I have this memory where we’re driving down a long, straight road. The car wipers are moving quickly, pushing water from our vision. Outside it’s muted grey, flat and wet; the surrounding fields and trees pass in a smudge of late-Autumnal hues. I’m sitting in the centre-backseat of our silver 1989 Volkswagen Golf, and my younger brother is to the left of me. It’s a European standard left-hand drive car, but we’re on a British dual carriageway near to where we grew up, in Monmouth, Wales. My mother is in the passenger seat on the right and my father’s driving, wearing a pair of grey creased cotton trousers and a navy merino jumper with concentric diamond pattern down the middle. We’re talking while looking straight ahead, out the front window at the grey road. Time is punctuated by the pendulum-like to-and-fro of the wiper blades on the glass. I lean forwards and ask my parents a question—the kind of direct existential question that children of only a certain age have a tendency to ask: I want to know when my parents will die. We talk about this for some time before I finally ask for their ages. My father tells me that he’s eighteen years older than my mother, something that at the tender age of eight years old, I had not foreseen. From this information, I conclude that my father will die first, and that my mother will die later.

I’ve recalled this memory so many times now that it has become dilute. What once felt like a pure and wholly lucid flash, a fragment of time taken wholesale replicated –something tangible, and real–has now become murky, and untrustworthy. Memory is coloured by recollection, and the impulse to commit it to the formal structure and rigours of writing seems corrupting, even as it reconciles. The conscious act of remembering overlays the memory with the language of narrative fiction, and further transformed through the act of retelling—indeed, this text itself has been rewritten so many times as to render it almost consciously inaccurate; its original now indistinct and restless. As Chris Marker’s narrator in Sans Soleil says: ‘I will have spent my life trying to understand the function of remembering, which is not the opposite of forgetting, but rather its lining. We do not remember. We rewrite memory much as history is rewritten.’

On 28th February 1993, sometime after this car journey, my mother’s body was found on the shore at Zandvoort, a seaside town in the Netherlands. She was thirty-four. She had been diagnosed with Schizophrenia in her late teens, after suffering from an episode shortly before completing her Abitur, and had experienced a relapse not long after I was born, in 1984. Between these times her health had been good, and the medication had helped her through the more troubling periods in her life. Her apparent suicide proved to be the result of a third, final episode—the culmination of several months’ struggle with the illness. In those last months, she moved between her native Germany and Wales, where we lived at that time, between different houses and hotel rooms and two psychiatric wards, as the family tried desperately to take control of her deterioration.
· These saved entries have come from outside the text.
/-- The read transfer that `COMMAND` has opened: the state after a Read Sector that found the bytes `r` (R120). -/
def State.readOpened (s : State) (y : BitVec 5) (r : List Byte) : State :=
  { s.clearOutputs.prologue (0b100#3 ++ y) with buf := r }.openXfer .read 256

@[simp] theorem State.readOpened_pos (s : State) (y : BitVec 5) (r : List Byte) : (s.readOpened y r).pos = 0 := rfl
@[simp] theorem State.readOpened_len (s : State) (y : BitVec 5) (r : List Byte) : (s.readOpened y r).len = 256 := rfl
@[simp] theorem State.readOpened_buf (s : State) (y : BitVec 5) (r : List Byte) : (s.readOpened y r).buf = r := rfl

/-- Write Sector on a writable image. -/
theorem exec_wrSec_opens {s : State} {m : Nat} {img : Image} (x : BitVec 5) (ha : s.activeSlot = .image m img)
    (hrw : img.readOnly = false) : exec (.wrSec x) s = .next (s.writeOpened x) :=
  State.wrSecBody_opens (s := s.clearOutputs.prologue (0b101#3 ++ x)) ha hrw

/-- Read Sector on a sector that the image serves. -/
theorem exec_rdSec_opens {s : State} {m : Nat} {img : Image} {r : List Byte} (y : BitVec 5)
    (ha : s.activeSlot = .image m img)
    (hr : readSector img s.tr.toNat s.side.toNat s.secIndex.toNat = .ok r) :
    exec (.rdSec y) s = .next (s.readOpened y r) :=
  State.rdSecBody_found (s := s.clearOutputs.prologue (0b100#3 ++ y)) ha hr

/-- Write Sector and 256 data writes, on a writable image that holds the sector: the 256 bytes are stored there, with
the events of one transfer (R121, R99, R102). -/
theorem perform_writeTransfer {s : State} {m : Nat} {img : Image} {bs : List Byte} (x : BitVec 5)
    (ha : s.activeSlot = .image m img) (hrw : img.readOnly = false) (hbs : bs.length = 256)
    (hg : inGeometry img s.tr.toNat s.side.toNat s.secIndex.toNat = true)
    (hfits : sectorOffset img s.tr.toNat s.side.toNat s.secIndex.toNat + 256 ≤ img.size) :
    ∃ t out, s.perform (.wrSec x :: bs.map Instr.wrData) = some (t, out) ∧ out.map (·.2) = transferEvents 255 ∧
      t = { s.writeOpened x with
        dr := t.dr, buf := bs, pos := 256, busy := false, drq := false, st := .idle,
        images := s.images.set m (some (img.withSector s.tr.toNat s.side.toNat s.secIndex.toNat bs)),
        events := [.irq] } := by
  obtain ⟨t, out, hperform, hev, ht⟩ := perform_dataWrites_store (s := s.writeOpened x) rfl rfl rfl zeroBuffer_length
    hbs ha hrw hg hfits
  exact ⟨t, _, perform_cons (exec_wrSec_opens x ha hrw) hperform, congrArg (List.cons [Event.drqEv]) hev, ht⟩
She no longer went by her Christian name, ‘Ute’, but by ‘Suzanne’—her middle name. She was restless and manic, and seemingly heartbroken.
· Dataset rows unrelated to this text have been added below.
/-- A handshake can pass at junction `n`: its region is ACTIVE and the die is not frozen (R96, R466). -/
def State.moves (s : State) (n : Nat) : Bool := s.running && s.junctionActive n && !s.frozen

/-- A handshake has passed in the region of `n` (R467). -/
def State.touch (s : State) (n : Nat) : State :=
  { s with pwr := { s.pwr with lastActive := Tbl.set 0 s.pwr.lastActive (s.regionOf n) s.now } }

/-- A wake of region `k` is requested (R466). A request during a freeze is held (R81, R475); requests during a wake merge. -/
def State.wake (s : State) (k : Nat) : State :=
  if s.regionStateOf k ≠ 4 then s
  else if s.frozen then
    { s with pwr := { s.pwr with heldWakes := if s.pwr.heldWakes.contains k then s.pwr.heldWakes else s.pwr.heldWakes ++ [k] } }
  else
    let s1 := { s with pwr := { s.pwr with wakeFrom := Tbl.set 0 s.pwr.wakeFrom k (s.now + 1) } }
    (s1.wr (.regionSt k) 3).bumpWrap (.regionWakes k) 1

/-- Traffic towards junction `n` wakes its region (R20). -/
def State.wakeAt (s : State) (n : Nat) : State := s.wake (s.regionOf n)

/-- The junction adapters: side A of `n` is 2n, side B is 2n + 1. -/
def adapterKey (n : Nat) : Side → Nat
  | .a => 2 * n
  | .b => 2 * n + 1

def State.adapterHeld (s : State) (n : Nat) (side : Side) : Bool := s.pin.held.contains (adapterKey n side)

def State.clockStopped (s : State) (n : Nat) (side : Side) : Bool := s.pin.stopped.contains (adapterKey n side)

/-- The adapter of `n` on `side` can transfer a beat: it is out of reset and its clock runs (R34, R36). -/
def State.adapterLive (s : State) (n : Nat) (side : Side) : Bool :=
  !s.adapterHeld n side && !s.clockStopped n side

/-- The adapter of `n` on `side` can drive a new beat and take one: its clock runs, it is out of reset, and its tile is ACTIVE
and not frozen (R34, R37, R80). -/
def State.drives (s : State) (n : Nat) (side : Side) : Bool := s.moves n && s.adapterLive n side

/-- The rail that feeds junction `n`, or VDD_AON, is below reset: its tile is unpowered (R63, R80). -/
def State.unpowered (s : State) (n : Nat) : Bool := s.pwr.down.contains 8 || s.pwr.down.contains (s.regionOf n)

/-- J_STATE of the core port at `n` (R50, R80, R81). An unpowered tile shows OFF, whatever reset it stands in. -/
def State.jState (s : State) (n : Nat) : Nat :=
  if !s.cfg.corePort n || s.unpowered n then 0
  else if s.pin.inReset || s.adapterHeld n .a then 1
  else match s.regionStateOf (s.regionOf n) with
    | 0 => 0
    | 1 => 1
    | 3 => 3
    | 4 => 4
    | _ => if s.safe then 6 else if s.frozen then 5 else if s.portClosed n then 7 else 2

/-- J_WARD of the core port at `n` (R37, R47, R410): the ward of an open port, and zero while the port is closed, in reset or
off. -/
def State.jWard (s : State) (n : Nat) : BitVec 4 :=
  if s.jState n ≤ 1 || s.portClosed n then 0 else (s.wardOf n).getD 0

/-! ## The management core (R25, R452) -/

/-- STATE of CORE_STATE: 0 BOOT_ROM, 1 RUNNING, 2 RESTARTING, 3 STOPPED, 4 STARTING (R452). -/
def Fld.coreState : Fld := ⟨Obj.coreState, 27, 3⟩

/-- The boot ROM runs, past the check of its own digest (R454). -/
def State.bootRuns (s : State) : Bool := s.running && s.rd .coreState == 0 && s.boot.romOk

/-- Firmware runs and has reported itself running. -/
def State.firmwareRuns (s : State) : Bool := s.running && s.rd .coreState == 1

/-! ## Interrupts of host ports (R230) -/

/-- The block raises a vector of its own on HI_IRQ of port `p`: source 0 mailbox, 1 fault, 2 hang. While the queue is
full one entry per source is held, and further vectors of that source merge with it. -/
def State.hostVector (s : State) (p src : Nat) (vec : BitVec 11) : State :=
  if (s.cfg.unitAt 3 p).isNone then s
  else
    let q := Tbl.get IrqState.zero s.ctl.irq p
    let q' := if q.queue.length < 64 then { q with queue := q.queue ++ [(vec, 0)] }
      else { q with waiting := if (Tbl.get none q.waiting src).isSome then q.waiting else Tbl.set none q.waiting src (some vec) }
    { s with ctl := { s.ctl with irq := Tbl.set IrqState.zero s.ctl.irq p q' } }

/-! ## Trace (R538 to R543) -/

def Fld.traceEnable : Fld := ⟨Obj.traceCtrl, 31, 1⟩
def Fld.traceMode : Fld := ⟨Obj.traceCtrl, 30, 1⟩
def Fld.tracePre : Fld := ⟨Obj.traceCtrl, 26, 4⟩
def Fld.trigFault : Fld := ⟨Obj.traceCtrl, 25, 1⟩
def Fld.trigSev : Fld := ⟨Obj.traceCtrl, 23, 2⟩
def Fld.trigStall : Fld := ⟨Obj.traceCtrl, 22, 1⟩
def Fld.trigFreeze : Fld := ⟨Obj.traceCtrl, 21, 1⟩
def Fld.trigMatch : Fld := ⟨Obj.traceCtrl, 20, 1⟩
def Fld.traceSources : Fld := ⟨Obj.traceCtrl, 0, 4⟩
def Fld.traceState : Fld := ⟨Obj.traceStatus, 61, 3⟩
def Fld.traceNext : Fld := ⟨Obj.traceStatus, 43, 18⟩
def Fld.traceTrigger : Fld := ⟨Obj.traceStatus, 25, 18⟩
def Fld.traceWrapped : Fld := ⟨Obj.traceStatus, 24, 1⟩
def Fld.notStored : Fld := ⟨Obj.traceLoss, 32, 32⟩
def Fld.dropped : Fld := ⟨Obj.traceLoss, 0, 32⟩

/-- Records the trace store holds (R538). -/
def traceSize : Nat := 262144

/-- A record of source `src` is stored only when ENABLE and the source's bit are set (R538, R558). -/
def State.traces (s : State) (src : Nat) : Bool :=
  s.rd .traceEnable == 1 && (src == 5 || (1 ≤ src && (s.rd .traceSources).testBit (src - 1)))

/-- A record is put at NEXT of the trace store and numbered (R539). -/
def State.traceStoreAt (s : State) (i : Nat) (r : TraceRec) : State :=
  { s with obs := { s.obs with
    store := Tbl.set none s.obs.store i (some ⟨r, s.obs.seq, true⟩)
    seq := s.obs.seq + 1 } }

/-- NEXT moves on, and WRAPPED shows that the store has been filled once (R559). -/
def State.traceAdvance (s : State) (i : Nat) : State :=
  if 262143 ≤ i then (s.bumpWrap .traceNext 1).wr .traceWrapped 1 else s.bumpWrap .traceNext 1

/-- After the trigger of window mode the store takes the records left to it, then stops (R541). -/
def State.traceCountDown (s : State) : State :=
  let s1 := { s with obs := { s.obs with left := s.obs.left - 1 } }
  if s.obs.left ≤ 1 then s1.wr .traceState 3 else s1

/-- A record of the trace unit's own or of another source is written into the store (R539, R541). -/
def State.traceWrite (s : State) (r : TraceRec) : State :=
  let st := s.rd .traceState
  if s.rd .traceEnable = 0 ∨ st = 0 then s
  else if st = 3 then s.bump .notStored 1
  else
    let i := s.rd .traceNext
    let s1 := if s.rd .traceMode = 0 ∧ s.rd .traceWrapped = 1 then s.bump .notStored 1 else s
    let s2 := (s1.traceStoreAt i r).traceAdvance i
    if st = 2 ∧ s.rd .traceMode = 1 then s2.traceCountDown else s2

/-- An EVENT record of the trace unit (R540). -/
def eventRec (now evt arg0 : Nat) : TraceRec :=
  ⟨now, 5, evt, 0x00C1, 0, none, 0, 0, BitVec.ofNat 32 arg0, 0⟩

/-- A trigger with the given ARG0 (R541, R542). -/
def State.traceFire (s : State) (arg0 : Nat) : State :=
  let st := s.rd .traceState
  if s.rd .traceEnable = 0 ∨ st = 0 ∨ st = 3 then s
  else if s.rd .traceMode = 0 ∨ st = 2 then s.traceWrite (eventRec s.now 1 arg0)
  else
    let t := s.rd .traceNext
    let s1 := (s.wr .traceTrigger t).wr .traceState 2
    let s2 := { s1 with obs := { s1.obs with left := traceSize - s.rd .tracePre * 16384 } }
    s2.traceWrite (eventRec s.now 1 arg0)

/-- All-ones fields of TRACE_MATCH match any value (R557). -/
def State.traceMatches (s : State) (r : TraceRec) : Bool :=
  let m := s.obj Obj.traceMatch
  let one := fun (lo w x : Nat) => fget m lo w == 2 ^ w - 1 || fget m lo w == x
  one 56 8 r.src && one 48 8 r.evt && one 32 16 r.unit && one 16 16 r.layer.toNat && one 0 16 r.operator.toNat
Zandvoort lies equidistant from Monmouth and Würtingen, where she grew up in Germany, and there is some validity to the idea that in her confusion and heartbreak she was trying to make her way home, to swim across the North Sea, back to Wales.
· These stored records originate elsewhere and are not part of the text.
/-- The offset after an item: a message has one header word (R210). -/
def RingItem.stop : RingItem → Nat
  | .msg a _ ws _ => a + ws.length + 1
  | .skip a l => a + l

def RingItem.isMsg : RingItem → Bool
  | .msg .. => true
  | .skip .. => false

/-- MSGS and WORDS of SOCK_STAT (R235). -/
def Sock.msgs (x : Sock) : Nat := (x.ring.filter RingItem.isMsg).length

def Sock.words (x : Sock) : Nat := (x.ring.map (fun r => r.stop - r.start)).sum

/-- The ring with a message of `m` words (header included) placed under the no-wrap rule, or `none` for NO_SPACE (R212). -/
def ringPlace (size : Nat) (ring : List RingItem) (src : BitVec 16) (ws : List (BitVec 32)) : Option (List RingItem) :=
  let m := ws.length + 1
  match ring.head?, ring.getLast? with
  | some first, some last =>
    let wp := last.stop
    if first.start < wp ∧ first.start ≤ last.start then
      let t := size - wp
      if m ≤ t then some (ring ++ [.msg wp src ws 0])
      else if m ≤ first.start then
        some (ring ++ (if t = 0 then [] else [.skip wp t]) ++ [.msg 0 src ws 0])
      else none
    else if m ≤ first.start - wp then some (ring ++ [.msg wp src ws 0])
    else none
  | _, _ => if m ≤ size then some [.msg 0 src ws 0] else none

/-- Why a NORMAL or COMBINE socket cannot store a message, or the ring with it stored (R211, R212). -/
def Sock.store (cfg : Val) (x : Sock) (src : BitVec 16) (ws : List (BitVec 32)) : Except (BitVec 4) Sock :=
  if sockDepth cfg ≤ x.msgs then .error Nak.queueFull
  else match ringPlace (sockSize cfg) x.ring src ws with
    | some r => .ok { x with ring := r }
    | none => .error Nak.noSpace

/-- The ring once the reader has passed its skip records: their words are freed (R212). -/
def ringSkip : List RingItem → List RingItem
  | .skip _ _ :: t => t
  | r => r

/-- The socket holds more messages than ever since HIGH_MSGS was cleared (R235). -/
def State.noteHigh (s : State) (n k : Nat) : State :=
  let m := (s.sock n k).msgs
  if s.rd (.highMsgs n k) < m then s.wr (.highMsgs n k) m else s

/-- A drop at a socket is counted in its DROPS (R217). -/
def State.dropAt (s : State) (n k : Nat) : State := s.bump (.drops n k) 1

/-- A held result is stored as soon as it fits (R225). -/
def State.retryHeld (s : State) (n k : Nat) : State :=
  let x := s.sock n k
  match x.held with
  | none => s
  | some ws => match x.store (s.sockCfg n k) (s.ep n) ws with
    | .ok x' => ((s.setSock n k { x' with held := none }).countEv 0x30 n (s.wardOf n) 1).noteHigh n k
    | .error _ => s

/-- The message that holds an uncorrectable word leaves the socket without being presented (R485). -/
def State.socketDamaged (s : State) (n k : Nat) (rest : List RingItem) (injected : Bool) : State :=
  ((((s.setSock n k { s.sock n k with ring := ringSkip rest }).dropAt n k).storeRaise 0x053 n 6 2 (s.wardOf n) injected).retryHeld n k).touch n

/-- SOCKET_POP: the function unit takes the next word of socket `k` (R46, R213, R225). The socket store's code is checked as the
word is read (R483). -/
def Control.pop (n k : Nat) (s : State) : State :=
  if !s.running ∨ !s.adapterLive n .a ∨ s.cfg.sockets n ≤ k ∨ !s.junctionActive n then s
  else
    let x := s.sock n k
    match x.ring with
    | .msg a src ws popped :: rest =>
      match s.offer (1000 + sockKey n k) with
      | none => s
      | some s0 =>
        let s1 := s0.storeRead n 2 32 6 []
        if (s.storeDecode n 2 32 6 []).bad then
          (s1.socketDamaged n k rest (s.storeInjected n 2)).rowBad n 2 (.socket n (sockBase (s.sockCfg n k) + a + 1 + popped))
        else
        let last := popped + 1 = ws.length
        let x' := if last then { x with ring := ringSkip rest } else { x with ring := .msg a src ws (popped + 1) :: rest }
        (((s1.setSock n k x').emit (.sk n k (ws.getD popped 0) (popped == 0) last src)).retryHeld n k).touch n
    | _ => s

def execSocketPop (n : Nat) (sock : Nat) (s : State) : Host.Outcome State Fault Refusal := .next (Control.pop n sock s)

/-! ## Destinations (R216, R222) -/

/-- The oldest arrival at a local number. -/
def State.arrivedAt (s : State) (num : Nat) : Option CtlMsg := (Tbl.get [] s.ctl.arrived num).head?

def State.arrivedDone (s : State) (num : Nat) : State :=
  { s with ctl := { s.ctl with arrived := Tbl.upd [] s.ctl.arrived num List.tail } }

/-- OUTER fails at the destination: it does not match, or an injection makes the check fail (R203, R498). -/
def State.outerFails (s : State) (n point : Nat) (m : CtlMsg) : Bool :=
  s.injectedAt 0x05 n point 0x3F || m.outer != crc8 m.covered

/-- The state after the OUTER check: an injection at it has fired. -/
def State.afterOuter (s : State) (n point : Nat) : State :=
  if s.injectedAt 0x05 n point 0x3F then s.injectFired else s

/-- A refusal for the ward, counted in WARD_REFUSALS of the target's die (R415). -/
def State.wardRefusal (s : State) : State := s.bump ⟨Obj.wardRefusals, 0, 32⟩ 1

/-- The endpoint belongs to the ward: a core port or combiner by its junction, a host port by its mask (R222). -/
def State.endpointWard (s : State) (u : Nat) (n : Nat) (w : BitVec 4) : Bool :=
  if u = 0x90 ∨ u = 0x91 then (s.obj (Obj.hostWardMask (u - 0x90))).getLsbD w.toNat
  else s.wardOf n == some w

/-- The endpoint is not ready: its adapter or region is in reset, or its ward is being reclaimed (R215). -/
def State.endpointUnready (s : State) (u n : Nat) (w : BitVec 4) : Bool :=
  s.junctionLost n || s.wardReclaiming w ||
  (if u < 0x78 then s.adapterHeld n .a else if u = 0x90 ∨ u = 0x91 then s.adapterHeld n .b else false)

/-- The first cause for which the core port at `n` refuses a message of KIND 0b00 or an increment, ahead of the checks
of its socket (R216). -/
def State.portRefusal (s : State) (n : Nat) (m : CtlMsg) : Option (BitVec 4) :=
  let v := s.sockCfg n m.sock.toNat
  if s.outerFails n 4 m then some Nak.corrupt
  else if sockKind v = 0 then some Nak.noSocket
  else if !s.endpointWard n n m.ward then some Nak.ward
  else if s.endpointUnready n n m.ward then some Nak.notReady
  else if m.kind = 0 ∧ sockKind v ≠ 1 then some Nak.wrongKind
  else if m.kind = 2 ∨ m.kind = 3 then some Nak.wrongKind
  else if m.kind = 1 ∧ sockKind v ≠ 2 then some Nak.wrongKind
  else none

/-- A refusal at the core port of `n`: counted as a drop of the socket it names, where the port has it, and answered with a NAK
unless the message is a reply (R217, R229). -/
def State.portRefuse (s : State) (n : Nat) (m : CtlMsg) (r : BitVec 4) : State :=
  let s1 := if r = Nak.ward then s.wardRefusal else s
  let s2 := if m.sock.toNat < s.cfg.sockets n then s1.dropAt n m.sock.toNat else s1
  if m.isReply then s2 else s2.refuse n 4 m r

/-- A message of KIND 0b00 is stored in its NORMAL socket, or refused (R211, R212). -/
def State.portStore (s : State) (n : Nat) (m : CtlMsg) : State :=
  let k := m.sock.toNat
  match (s.sock n k).store (s.sockCfg n k) m.src m.words with
  | .ok x => ((s.setSock n k x).countEv 0x30 n (some m.ward) 1).noteHigh n k
  | .error r => s.portRefuse n m r

/-- A core port takes a message that is no contribution: stores it or refuses it. -/
def State.portDeliver (s : State) (n : Nat) (m : CtlMsg) : State :=
  let s1 := (s.arrivedDone n).afterOuter n 4
  match s.portRefusal n m with
  | some r => s1.portRefuse n m r
  | none => s1.portStore n m

/-- The reason for which a unit other than a core port refuses a message whose KIND does not suit it (R216). Gates and
engines hold counters, combiners their enable; hosts take messages. -/
def State.unitRefusal (s : State) (u n : Nat) (m : CtlMsg) : BitVec 4 :=
  if s.outerFails n 6 m then Nak.corrupt
  else if m.kind = 2 then Nak.noCounter
  else if 0x100 ≤ u ∧ s.rd ⟨Obj.combCfg (u - 0x100), 31, 1⟩ = 0 then Nak.noSocket
  else if (0x100 ≤ u ∨ u = 0x90 ∨ u = 0x91) ∧ !s.endpointWard u n m.ward then Nak.ward
  else if s.endpointUnready u n m.ward then Nak.notReady
  else Nak.wrongKind

/-- The KIND that suits a local endpoint other than a core port. -/
def kindSuits (u : Nat) (kind : BitVec 2) : Bool :=
  if 0x100 ≤ u then kind == 1
  else if u = 0x90 ∨ u = 0x91 ∨ u = 0xC0 ∨ u = 0xC1 then kind == 0
  else kind == 2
None of this is a reflection of the person she was in life—by all accounts intelligent and beautiful and loved by many. It is more accurate to say that these photographs have more to do with my coming to terms with that past. This is an abstraction, a vehicle for working through something so impossibly painful and real, yet now so far-off and intangible, that the passage of time is making increasingly difficult to grasp. It felt as urgent to make this work then, as it does to move on with life now.